DATA SHOWN.
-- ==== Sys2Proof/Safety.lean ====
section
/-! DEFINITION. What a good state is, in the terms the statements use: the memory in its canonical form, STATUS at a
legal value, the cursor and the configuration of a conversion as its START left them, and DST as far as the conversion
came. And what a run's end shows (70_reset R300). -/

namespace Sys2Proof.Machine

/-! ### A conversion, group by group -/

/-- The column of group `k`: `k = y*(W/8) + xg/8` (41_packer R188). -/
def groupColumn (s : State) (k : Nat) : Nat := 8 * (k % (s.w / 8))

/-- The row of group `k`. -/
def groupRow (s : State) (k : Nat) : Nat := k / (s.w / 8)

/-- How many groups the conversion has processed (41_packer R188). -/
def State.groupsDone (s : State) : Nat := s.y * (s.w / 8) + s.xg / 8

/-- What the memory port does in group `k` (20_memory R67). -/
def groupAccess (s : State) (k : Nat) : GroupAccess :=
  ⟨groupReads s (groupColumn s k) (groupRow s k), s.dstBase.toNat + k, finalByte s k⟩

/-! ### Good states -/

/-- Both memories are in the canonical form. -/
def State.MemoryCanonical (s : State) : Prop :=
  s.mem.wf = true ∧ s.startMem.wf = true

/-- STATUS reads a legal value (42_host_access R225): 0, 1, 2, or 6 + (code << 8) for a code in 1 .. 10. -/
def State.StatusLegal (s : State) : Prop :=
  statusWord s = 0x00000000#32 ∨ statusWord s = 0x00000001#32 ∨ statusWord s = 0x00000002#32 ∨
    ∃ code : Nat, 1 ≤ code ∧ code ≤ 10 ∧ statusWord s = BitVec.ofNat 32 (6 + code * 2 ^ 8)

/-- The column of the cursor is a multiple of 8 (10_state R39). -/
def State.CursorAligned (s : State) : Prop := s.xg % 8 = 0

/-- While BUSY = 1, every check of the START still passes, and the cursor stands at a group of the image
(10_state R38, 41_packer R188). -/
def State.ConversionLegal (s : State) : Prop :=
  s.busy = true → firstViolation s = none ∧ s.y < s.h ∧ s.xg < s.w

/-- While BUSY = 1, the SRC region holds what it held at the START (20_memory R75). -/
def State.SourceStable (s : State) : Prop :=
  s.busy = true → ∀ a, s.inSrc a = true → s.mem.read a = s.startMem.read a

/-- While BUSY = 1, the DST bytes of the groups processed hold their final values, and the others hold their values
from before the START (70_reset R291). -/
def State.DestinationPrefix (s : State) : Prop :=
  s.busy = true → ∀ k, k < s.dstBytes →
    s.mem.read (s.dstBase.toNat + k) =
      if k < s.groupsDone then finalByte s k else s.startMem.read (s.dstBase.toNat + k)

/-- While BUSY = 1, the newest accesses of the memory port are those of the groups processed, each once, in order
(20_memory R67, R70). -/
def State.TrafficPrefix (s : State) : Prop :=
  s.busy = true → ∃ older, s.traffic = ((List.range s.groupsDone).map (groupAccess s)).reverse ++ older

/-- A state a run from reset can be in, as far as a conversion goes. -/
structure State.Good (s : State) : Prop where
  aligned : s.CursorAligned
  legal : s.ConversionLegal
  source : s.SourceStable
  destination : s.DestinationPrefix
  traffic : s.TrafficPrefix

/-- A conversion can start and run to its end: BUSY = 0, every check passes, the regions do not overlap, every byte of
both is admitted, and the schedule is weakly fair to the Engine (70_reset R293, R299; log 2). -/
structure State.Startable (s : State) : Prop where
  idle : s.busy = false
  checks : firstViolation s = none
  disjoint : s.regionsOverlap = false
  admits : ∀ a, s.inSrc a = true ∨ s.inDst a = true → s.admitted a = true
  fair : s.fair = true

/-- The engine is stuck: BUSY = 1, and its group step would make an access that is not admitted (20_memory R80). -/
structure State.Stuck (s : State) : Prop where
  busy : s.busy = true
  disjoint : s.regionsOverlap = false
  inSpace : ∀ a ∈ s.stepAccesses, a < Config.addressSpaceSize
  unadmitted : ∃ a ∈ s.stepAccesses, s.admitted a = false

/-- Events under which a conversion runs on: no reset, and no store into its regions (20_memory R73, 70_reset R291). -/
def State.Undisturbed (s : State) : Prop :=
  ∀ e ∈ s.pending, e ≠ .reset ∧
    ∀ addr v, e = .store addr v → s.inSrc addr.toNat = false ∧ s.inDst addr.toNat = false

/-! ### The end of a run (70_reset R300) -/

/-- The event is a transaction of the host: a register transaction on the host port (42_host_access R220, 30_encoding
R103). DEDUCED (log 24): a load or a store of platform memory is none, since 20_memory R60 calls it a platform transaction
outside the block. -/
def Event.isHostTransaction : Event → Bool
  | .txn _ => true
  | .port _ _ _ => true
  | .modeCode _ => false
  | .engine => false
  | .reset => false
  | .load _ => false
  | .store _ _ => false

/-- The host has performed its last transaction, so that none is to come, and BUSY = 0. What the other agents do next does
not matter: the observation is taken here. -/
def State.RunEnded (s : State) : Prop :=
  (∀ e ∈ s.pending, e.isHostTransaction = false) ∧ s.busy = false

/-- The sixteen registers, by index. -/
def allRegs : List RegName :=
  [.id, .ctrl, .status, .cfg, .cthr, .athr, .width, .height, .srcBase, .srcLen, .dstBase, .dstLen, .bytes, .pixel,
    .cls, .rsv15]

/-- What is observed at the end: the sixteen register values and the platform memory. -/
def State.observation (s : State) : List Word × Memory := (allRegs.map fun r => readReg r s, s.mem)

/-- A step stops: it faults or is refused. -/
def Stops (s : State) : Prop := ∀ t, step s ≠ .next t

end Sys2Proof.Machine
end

--

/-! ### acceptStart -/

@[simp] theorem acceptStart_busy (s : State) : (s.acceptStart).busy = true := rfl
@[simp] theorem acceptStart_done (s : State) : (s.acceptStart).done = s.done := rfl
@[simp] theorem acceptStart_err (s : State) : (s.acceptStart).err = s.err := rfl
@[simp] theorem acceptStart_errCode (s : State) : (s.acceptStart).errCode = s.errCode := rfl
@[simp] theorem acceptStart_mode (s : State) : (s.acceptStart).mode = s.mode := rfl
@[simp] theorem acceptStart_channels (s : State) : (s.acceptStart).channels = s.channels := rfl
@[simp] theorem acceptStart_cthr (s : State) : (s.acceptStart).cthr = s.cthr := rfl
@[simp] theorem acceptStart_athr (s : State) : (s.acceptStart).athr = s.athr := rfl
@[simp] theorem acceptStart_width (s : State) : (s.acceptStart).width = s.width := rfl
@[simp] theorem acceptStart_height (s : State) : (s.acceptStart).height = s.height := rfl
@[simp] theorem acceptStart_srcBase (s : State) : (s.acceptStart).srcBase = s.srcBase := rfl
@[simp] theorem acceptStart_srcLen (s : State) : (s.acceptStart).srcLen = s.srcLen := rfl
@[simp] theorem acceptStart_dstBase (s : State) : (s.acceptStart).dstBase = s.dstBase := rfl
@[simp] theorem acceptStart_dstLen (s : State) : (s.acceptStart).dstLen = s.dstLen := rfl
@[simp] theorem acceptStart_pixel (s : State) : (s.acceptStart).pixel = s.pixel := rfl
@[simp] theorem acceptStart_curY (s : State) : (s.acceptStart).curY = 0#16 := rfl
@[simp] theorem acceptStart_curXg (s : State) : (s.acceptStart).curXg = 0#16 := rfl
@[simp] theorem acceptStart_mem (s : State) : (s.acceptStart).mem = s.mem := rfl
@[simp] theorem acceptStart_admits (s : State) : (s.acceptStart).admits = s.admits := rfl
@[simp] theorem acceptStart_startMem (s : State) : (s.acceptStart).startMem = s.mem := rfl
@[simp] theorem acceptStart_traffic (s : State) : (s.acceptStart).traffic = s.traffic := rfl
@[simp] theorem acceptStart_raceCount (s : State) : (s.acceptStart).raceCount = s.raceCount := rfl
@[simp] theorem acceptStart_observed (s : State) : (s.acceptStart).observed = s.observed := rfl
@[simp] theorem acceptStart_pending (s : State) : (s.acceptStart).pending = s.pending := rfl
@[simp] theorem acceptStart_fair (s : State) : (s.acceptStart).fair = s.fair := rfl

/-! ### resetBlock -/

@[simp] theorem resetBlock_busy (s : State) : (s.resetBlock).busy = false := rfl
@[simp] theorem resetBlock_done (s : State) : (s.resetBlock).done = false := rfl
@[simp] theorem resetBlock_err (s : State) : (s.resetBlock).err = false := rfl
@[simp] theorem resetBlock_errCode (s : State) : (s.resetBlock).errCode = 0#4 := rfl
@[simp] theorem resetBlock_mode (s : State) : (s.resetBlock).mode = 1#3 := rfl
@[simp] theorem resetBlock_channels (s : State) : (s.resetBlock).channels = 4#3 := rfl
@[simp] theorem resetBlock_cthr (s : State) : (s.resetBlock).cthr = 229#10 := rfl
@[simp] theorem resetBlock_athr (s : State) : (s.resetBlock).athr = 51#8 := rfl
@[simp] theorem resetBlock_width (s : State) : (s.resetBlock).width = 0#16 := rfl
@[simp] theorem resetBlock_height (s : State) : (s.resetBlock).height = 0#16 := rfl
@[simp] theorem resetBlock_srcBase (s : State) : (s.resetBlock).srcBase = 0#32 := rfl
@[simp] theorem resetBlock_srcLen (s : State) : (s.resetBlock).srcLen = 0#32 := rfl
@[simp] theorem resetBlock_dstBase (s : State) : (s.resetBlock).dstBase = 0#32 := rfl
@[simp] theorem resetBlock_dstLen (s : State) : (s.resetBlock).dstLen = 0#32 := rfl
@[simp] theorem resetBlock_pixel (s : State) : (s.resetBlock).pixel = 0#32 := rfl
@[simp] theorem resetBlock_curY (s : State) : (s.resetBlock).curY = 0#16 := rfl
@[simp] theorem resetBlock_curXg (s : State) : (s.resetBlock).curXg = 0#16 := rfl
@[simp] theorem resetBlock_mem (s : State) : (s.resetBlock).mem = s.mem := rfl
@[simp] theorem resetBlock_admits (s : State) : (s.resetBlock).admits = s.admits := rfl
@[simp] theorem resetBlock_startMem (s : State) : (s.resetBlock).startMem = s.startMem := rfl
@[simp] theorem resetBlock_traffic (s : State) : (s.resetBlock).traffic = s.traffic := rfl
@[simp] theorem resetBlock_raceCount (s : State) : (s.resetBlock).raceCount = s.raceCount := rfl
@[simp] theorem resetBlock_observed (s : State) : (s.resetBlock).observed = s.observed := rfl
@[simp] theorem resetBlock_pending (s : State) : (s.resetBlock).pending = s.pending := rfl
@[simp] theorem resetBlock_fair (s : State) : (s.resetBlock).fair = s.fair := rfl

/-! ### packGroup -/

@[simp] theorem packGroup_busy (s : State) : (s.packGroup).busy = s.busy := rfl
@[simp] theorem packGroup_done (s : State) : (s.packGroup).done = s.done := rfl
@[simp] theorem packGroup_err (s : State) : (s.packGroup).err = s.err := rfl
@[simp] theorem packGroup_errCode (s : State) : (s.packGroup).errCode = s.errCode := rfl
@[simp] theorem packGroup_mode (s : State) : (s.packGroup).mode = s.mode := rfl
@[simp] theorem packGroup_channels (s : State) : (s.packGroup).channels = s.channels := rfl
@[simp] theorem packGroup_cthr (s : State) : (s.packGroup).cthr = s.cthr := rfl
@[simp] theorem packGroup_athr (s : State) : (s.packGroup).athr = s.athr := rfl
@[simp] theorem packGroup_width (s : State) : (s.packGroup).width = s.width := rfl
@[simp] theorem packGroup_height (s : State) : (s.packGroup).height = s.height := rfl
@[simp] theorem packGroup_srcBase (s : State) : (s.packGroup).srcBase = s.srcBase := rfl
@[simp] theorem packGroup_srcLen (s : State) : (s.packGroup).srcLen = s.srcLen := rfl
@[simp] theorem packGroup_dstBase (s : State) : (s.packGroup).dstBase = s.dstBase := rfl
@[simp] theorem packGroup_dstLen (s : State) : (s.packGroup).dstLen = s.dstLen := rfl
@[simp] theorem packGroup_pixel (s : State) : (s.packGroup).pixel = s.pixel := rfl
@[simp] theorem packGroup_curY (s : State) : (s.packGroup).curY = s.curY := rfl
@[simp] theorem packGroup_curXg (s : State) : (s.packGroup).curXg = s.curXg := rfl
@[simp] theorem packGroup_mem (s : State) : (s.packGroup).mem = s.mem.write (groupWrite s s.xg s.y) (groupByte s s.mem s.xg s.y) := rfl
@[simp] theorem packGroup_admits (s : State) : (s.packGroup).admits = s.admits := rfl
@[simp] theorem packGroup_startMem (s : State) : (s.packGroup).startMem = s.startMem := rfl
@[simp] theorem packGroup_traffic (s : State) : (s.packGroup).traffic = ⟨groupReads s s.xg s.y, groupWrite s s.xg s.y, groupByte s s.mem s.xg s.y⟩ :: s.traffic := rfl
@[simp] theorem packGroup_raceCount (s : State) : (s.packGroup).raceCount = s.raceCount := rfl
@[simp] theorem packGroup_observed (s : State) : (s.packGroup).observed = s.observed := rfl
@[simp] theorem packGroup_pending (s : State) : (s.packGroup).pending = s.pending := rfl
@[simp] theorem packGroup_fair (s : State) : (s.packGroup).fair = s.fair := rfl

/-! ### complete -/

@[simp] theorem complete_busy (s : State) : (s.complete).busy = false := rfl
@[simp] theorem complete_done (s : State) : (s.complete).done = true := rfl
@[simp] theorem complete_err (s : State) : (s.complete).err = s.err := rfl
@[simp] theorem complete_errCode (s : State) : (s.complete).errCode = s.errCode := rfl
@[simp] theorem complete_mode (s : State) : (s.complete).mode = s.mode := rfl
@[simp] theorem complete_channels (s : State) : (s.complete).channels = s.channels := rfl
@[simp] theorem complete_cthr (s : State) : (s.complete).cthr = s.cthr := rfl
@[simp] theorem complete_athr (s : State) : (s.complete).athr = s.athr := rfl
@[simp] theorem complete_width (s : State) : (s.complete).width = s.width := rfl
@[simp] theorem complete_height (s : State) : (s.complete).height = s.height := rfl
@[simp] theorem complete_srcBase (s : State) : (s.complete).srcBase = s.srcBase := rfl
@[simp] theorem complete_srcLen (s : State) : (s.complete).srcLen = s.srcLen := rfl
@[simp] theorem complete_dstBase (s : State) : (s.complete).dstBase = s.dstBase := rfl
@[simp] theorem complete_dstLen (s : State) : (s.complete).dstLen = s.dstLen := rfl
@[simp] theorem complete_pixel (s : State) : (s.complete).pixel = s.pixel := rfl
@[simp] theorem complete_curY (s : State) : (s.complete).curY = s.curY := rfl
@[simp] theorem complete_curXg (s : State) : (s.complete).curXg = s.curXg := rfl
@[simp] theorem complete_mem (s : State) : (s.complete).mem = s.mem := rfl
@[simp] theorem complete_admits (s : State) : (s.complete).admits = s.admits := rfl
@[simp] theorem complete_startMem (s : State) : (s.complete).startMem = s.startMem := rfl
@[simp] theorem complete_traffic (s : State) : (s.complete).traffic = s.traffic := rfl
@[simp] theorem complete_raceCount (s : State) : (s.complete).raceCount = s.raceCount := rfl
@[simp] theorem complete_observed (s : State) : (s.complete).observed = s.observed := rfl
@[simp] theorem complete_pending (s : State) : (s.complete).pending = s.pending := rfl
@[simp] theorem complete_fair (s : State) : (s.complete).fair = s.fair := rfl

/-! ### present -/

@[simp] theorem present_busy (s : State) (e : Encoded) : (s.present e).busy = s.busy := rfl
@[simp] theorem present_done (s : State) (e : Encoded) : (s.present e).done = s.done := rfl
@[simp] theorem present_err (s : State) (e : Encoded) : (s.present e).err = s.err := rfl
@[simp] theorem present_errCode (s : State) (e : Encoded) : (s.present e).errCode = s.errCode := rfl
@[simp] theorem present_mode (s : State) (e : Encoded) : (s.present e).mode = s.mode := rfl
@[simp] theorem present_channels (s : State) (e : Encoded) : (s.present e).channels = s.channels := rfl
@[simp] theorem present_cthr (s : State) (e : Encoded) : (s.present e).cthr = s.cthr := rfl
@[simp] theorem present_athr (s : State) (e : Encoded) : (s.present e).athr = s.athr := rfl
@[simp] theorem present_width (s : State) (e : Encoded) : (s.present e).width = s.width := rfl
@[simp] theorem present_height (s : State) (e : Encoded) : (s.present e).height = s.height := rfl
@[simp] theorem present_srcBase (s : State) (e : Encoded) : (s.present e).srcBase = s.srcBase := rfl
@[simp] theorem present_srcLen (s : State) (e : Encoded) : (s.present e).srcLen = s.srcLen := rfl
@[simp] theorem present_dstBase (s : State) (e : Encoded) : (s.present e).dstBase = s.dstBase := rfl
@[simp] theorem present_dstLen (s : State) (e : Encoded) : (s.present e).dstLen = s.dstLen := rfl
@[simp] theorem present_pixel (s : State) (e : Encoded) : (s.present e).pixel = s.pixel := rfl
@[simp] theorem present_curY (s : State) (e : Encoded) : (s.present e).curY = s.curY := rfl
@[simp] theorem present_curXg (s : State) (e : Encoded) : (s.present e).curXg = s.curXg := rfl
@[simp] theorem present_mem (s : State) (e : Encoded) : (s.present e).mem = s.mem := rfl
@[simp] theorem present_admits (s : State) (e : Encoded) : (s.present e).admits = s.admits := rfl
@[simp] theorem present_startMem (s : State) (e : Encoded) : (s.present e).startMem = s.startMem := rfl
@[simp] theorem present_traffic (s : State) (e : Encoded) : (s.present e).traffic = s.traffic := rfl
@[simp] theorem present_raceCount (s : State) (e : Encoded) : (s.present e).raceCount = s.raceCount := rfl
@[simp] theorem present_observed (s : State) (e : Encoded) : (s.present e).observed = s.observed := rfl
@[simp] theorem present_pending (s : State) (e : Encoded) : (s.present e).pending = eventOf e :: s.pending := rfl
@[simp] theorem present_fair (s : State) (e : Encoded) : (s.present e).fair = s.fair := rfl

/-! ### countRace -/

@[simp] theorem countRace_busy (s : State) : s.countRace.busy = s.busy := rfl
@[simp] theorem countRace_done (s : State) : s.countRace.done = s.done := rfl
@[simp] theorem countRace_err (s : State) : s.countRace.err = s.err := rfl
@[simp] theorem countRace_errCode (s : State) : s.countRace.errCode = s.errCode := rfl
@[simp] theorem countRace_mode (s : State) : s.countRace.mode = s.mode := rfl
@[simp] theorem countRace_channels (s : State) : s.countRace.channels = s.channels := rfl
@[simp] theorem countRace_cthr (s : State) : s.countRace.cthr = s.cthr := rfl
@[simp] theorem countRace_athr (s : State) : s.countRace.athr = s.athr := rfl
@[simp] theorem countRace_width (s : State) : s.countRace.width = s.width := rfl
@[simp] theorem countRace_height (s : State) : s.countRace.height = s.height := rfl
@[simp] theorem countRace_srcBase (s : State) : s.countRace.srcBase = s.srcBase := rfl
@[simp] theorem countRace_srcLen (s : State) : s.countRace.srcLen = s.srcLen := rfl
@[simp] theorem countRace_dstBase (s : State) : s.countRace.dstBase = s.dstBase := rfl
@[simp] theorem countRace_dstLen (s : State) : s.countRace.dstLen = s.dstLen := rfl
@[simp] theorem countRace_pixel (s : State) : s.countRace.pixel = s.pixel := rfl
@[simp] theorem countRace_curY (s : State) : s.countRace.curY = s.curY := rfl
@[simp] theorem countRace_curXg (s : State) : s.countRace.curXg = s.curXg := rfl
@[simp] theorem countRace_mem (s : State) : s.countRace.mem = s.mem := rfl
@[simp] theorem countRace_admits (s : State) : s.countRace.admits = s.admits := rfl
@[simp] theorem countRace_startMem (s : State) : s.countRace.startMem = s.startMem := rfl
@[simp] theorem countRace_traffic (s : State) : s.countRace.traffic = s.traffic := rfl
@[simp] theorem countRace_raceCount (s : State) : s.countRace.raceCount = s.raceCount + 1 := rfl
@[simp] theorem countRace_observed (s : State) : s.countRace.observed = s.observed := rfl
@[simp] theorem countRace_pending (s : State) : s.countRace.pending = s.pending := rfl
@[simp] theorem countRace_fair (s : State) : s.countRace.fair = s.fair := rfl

REQUIREMENT.
Write out exactly the lines above between the line with "s.countRace.height = s.height := rfl" and the line with "s.countRace.observed = s.observed := rfl", inclusive, and nothing beyond them.

TASK RESPONSE.
@[simp] theorem countRace_height (s : State) : s.countRace.height = s.height := rfl
@[simp] theorem countRace_srcBase (s : State) : s.countRace.srcBase = s.srcBase := rfl
@[simp] theorem countRace_srcLen (s : State) : s.countRace.srcLen = s.srcLen := rfl
@[simp] theorem countRace_dstBase (s : State) : s.countRace.dstBase = s.dstBase := rfl
@[simp] theorem countRace_dstLen (s : State) : s.countRace.dstLen = s.dstLen := rfl
@[simp] theorem countRace_pixel (s : State) : s.countRace.pixel = s.pixel := rfl
@[simp] theorem countRace_curY (s : State) : s.countRace.curY = s.curY := rfl
@[simp] theorem countRace_curXg (s : State) : s.countRace.curXg = s.curXg := rfl
@[simp] theorem countRace_mem (s : State) : s.countRace.mem = s.mem := rfl
@[simp] theorem countRace_admits (s : State) : s.countRace.admits = s.admits := rfl
@[simp] theorem countRace_startMem (s : State) : s.countRace.startMem = s.startMem := rfl
@[simp] theorem countRace_traffic (s : State) : s.countRace.traffic = s.traffic := rfl
@[simp] theorem countRace_raceCount (s : State) : s.countRace.raceCount = s.raceCount + 1 := rfl
@[simp] theorem countRace_observed (s : State) : s.countRace.observed = s.observed := rfl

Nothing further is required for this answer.